/-- PUBLISH_HEADER_GLOBAL (R371, R372): a header with SRC 1. -/
def execPublishHeaderGlobal (p : Nat) (slot : BitVec 4) (w0 w1 w2 w3 : BitVec 64) (s : State) : Host.Outcome State Fault Refusal :=
  onVf p s fun s => s.writeHeader p slot.toNat w0 w1 (w2 ||| 0x10000#64) w3

/-! ### Translation (R370, R375) -/

/-- A physical address that HPTEDATA may write (R375). -/
def State.pteOk (s : State) (p : Nat) (pa : Nat) : Bool :=
  pa % 8 == 0 && decide (pa < 2 ^ 41) && (s.part p).inQuota pa && !(s.rim (pa / stackBytes)).excluded

/-- HPTEDATA_WRITE (R375); the write waits for a stack in self-refresh (R416). -/
def execHptedataWrite (p : Nat) (data : BitVec 64) (s : State) : Host.Outcome State Fault Refusal :=
  onVf p s fun s =>
    let pa := (s.vf p).pteaddr.toNat
    if s.pteOk p pa && s.asleep pa then s
    else if s.pteOk p pa then { s with hbm := s.hbm.writeBytes pa (toBytes data.toNat 8) } else s.stat p 2

/-- HTLBINV_ASID (R370). -/
def execHtlbinvAsid (p : Nat) (s : State) : Host.Outcome State Fault Refusal := onVf p s fun s => s.htlbinv p 1 0

/-- HTLBINV_PAGE (R370). -/
def execHtlbinvPage (p : Nat) (va : BitVec 64) (s : State) : Host.Outcome State Fault Refusal :=
  onVf p s fun s => s.htlbinv p 2 (bits va 55 16 * 65536)

/-! ### Subscriptions (R373) -/

/-- The field checks of an entry, R313 and R77 (R373). -/
def subOk (q : Partition) (w0 w1 w2 w3 : W64) : Bool :=
  let e : HostSub := { w2 := w2 }
  let n := nameOf w0 w1
  match nameCheck q 63 w0 w1 e.mask false false, q.binding n.ns n.tensor with
  | none, some b => maskOk b e.mask && decide (e.mode ≠ 3) && (e.mode != 2 || e.mask == 0) && decide (bits w2 8 6 ≠ 7) &&
      bits w2 62 33 == 0 && bits w2 11 9 == 0 && bits w3 11 0 == 0 && decide (bits w2 21 12 ≥ b.tilesec + 1)
  | _, _ => false

/-- The registrations of an entry (R77, R88, R373). -/
def State.subMsgs (s : State) (p i : Nat) (e : HostSub) : List NameMsg :=
  let m : NameMsg := { ver := nameVer e.lo, who := .gateway p, taskId := 0xFFFFFFFF, slot := i, word := w64 e.gen }
  if e.mode = 2 then [{ m with name := e.name, stream := true, credit := e.ring }]
  else match (s.part p).binding e.name.ns e.name.tensor with
    | some b => (b.regKeys e.name e.mask).map fun k => { m with name := k.1, mask := k.2.1, next := decide (e.mode = 1), sect := k.2.2 }
    | none => []

/-- An armed stream asks its home for every element that a free ring slot can take (R374: a returned slot is a credit); over a link that is
down its subscription takes SUBLAPSE (R379). -/
def State.subAsk (s : State) (p i : Nat) : Nat → State
  | 0 => s
  | fuel + 1 =>
    match (s.vf p).subs.get? i with
    | none => s
    | some e =>
      let ci := ((s.vf p).ci.getD i 0).setWidth 32
      if e.armed && !e.closing && decide (e.mode = 2) && decide ((BitVec.ofNat 32 (e.base + e.asked) - ci).toNat < e.ring) then
        if s.linkDown p e.name then
          (s.subMsgs p i e).foldl (fun s m => (s.count p 7 1).failSub ((s.part p).tileAt 0) m { cause := .sublapse }) s
        else
          let s := (s.subMsgs p i e).foldl (fun s m =>
            s.toHome (.gateway p) p .rerequest { m with ver := m.ver + BitVec.ofNat 16 e.asked, index := e.asked }) s
          State.subAsk (s.modVf p fun f => { f with subs := f.subs.adjust i fun e => { e with asked := e.asked + 1 } }) p i fuel
      else s

/-- The entry is armed with its name words and its registrations leave. -/
def State.subArm (s : State) (p i : Nat) (e : HostSub) (op : NameOp) : State :=
  let e := { e with gen := e.gen + 1 }
  let s := s.modVf p fun f => { f with subs := f.subs.set i { e with armed := true, w1Written := false, left := 0 } }
  ((s.subMsgs p i e).foldl (fun s m => s.toHome (.gateway p) p op m) s).subAsk p i 65

/-- The prunes of an armed entry leave (R373); `accepted` marks their acknowledgements. -/
def State.subPrune (s : State) (p i : Nat) (e : HostSub) : State :=
  (s.subMsgs p i e).foldl (fun s m => s.toHome (.gateway p) p .prune { m with accepted := true, origin := 1 }) s

/-- Word 2 as it is held: its reserved fields [62:33] and [11:9] read zero (R11, R373). -/
def subWord (w2 : W64) : W64 := w2 &&& 0x80000001FFFFF1FF

/-- A write of word 2 with V = 1 (R373). To an armed and satisfied entry whose word 1 has not been written, or that is being withdrawn, it
changes nothing (log 78: DESIGN CHOICE, unsafe). -/
def State.hsubArm (s : State) (p i : Nat) (w2 : W64) : State :=
  let e := (s.vf p).subs.getD i {}
  let w2 := w2 ||| (1#64 <<< 63)
  if e.armed && !s.subSatisfied p e then s
  else if e.armed && (!e.w1Written || e.closing) then s
  else if !subOk (s.part p) e.w0 e.w1 w2 e.w3 then
    State.stat ((if e.armed then s.subPrune p i e else s).modVf p fun f => { f with subs := f.subs.set i { e with w2 := subWord w2 &&& ~~~(1#64 <<< 63), armed := false } }) p 0x10
  else if e.armed then s.subArm p i { e with w2 := w2, hi := e.w0, lo := e.w1, base := e.count } .rearm
  else
    (s.modVf p fun f => { f with ci := f.ci.set i 0 }).subArm p i { e with w2 := w2, hi := e.w0, lo := e.w1, count := 0, base := 0, asked := 0, closing := false } .reg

### What you will do
Count, in the data above, the lines that hold "Bool". Return only that count.

### Result
2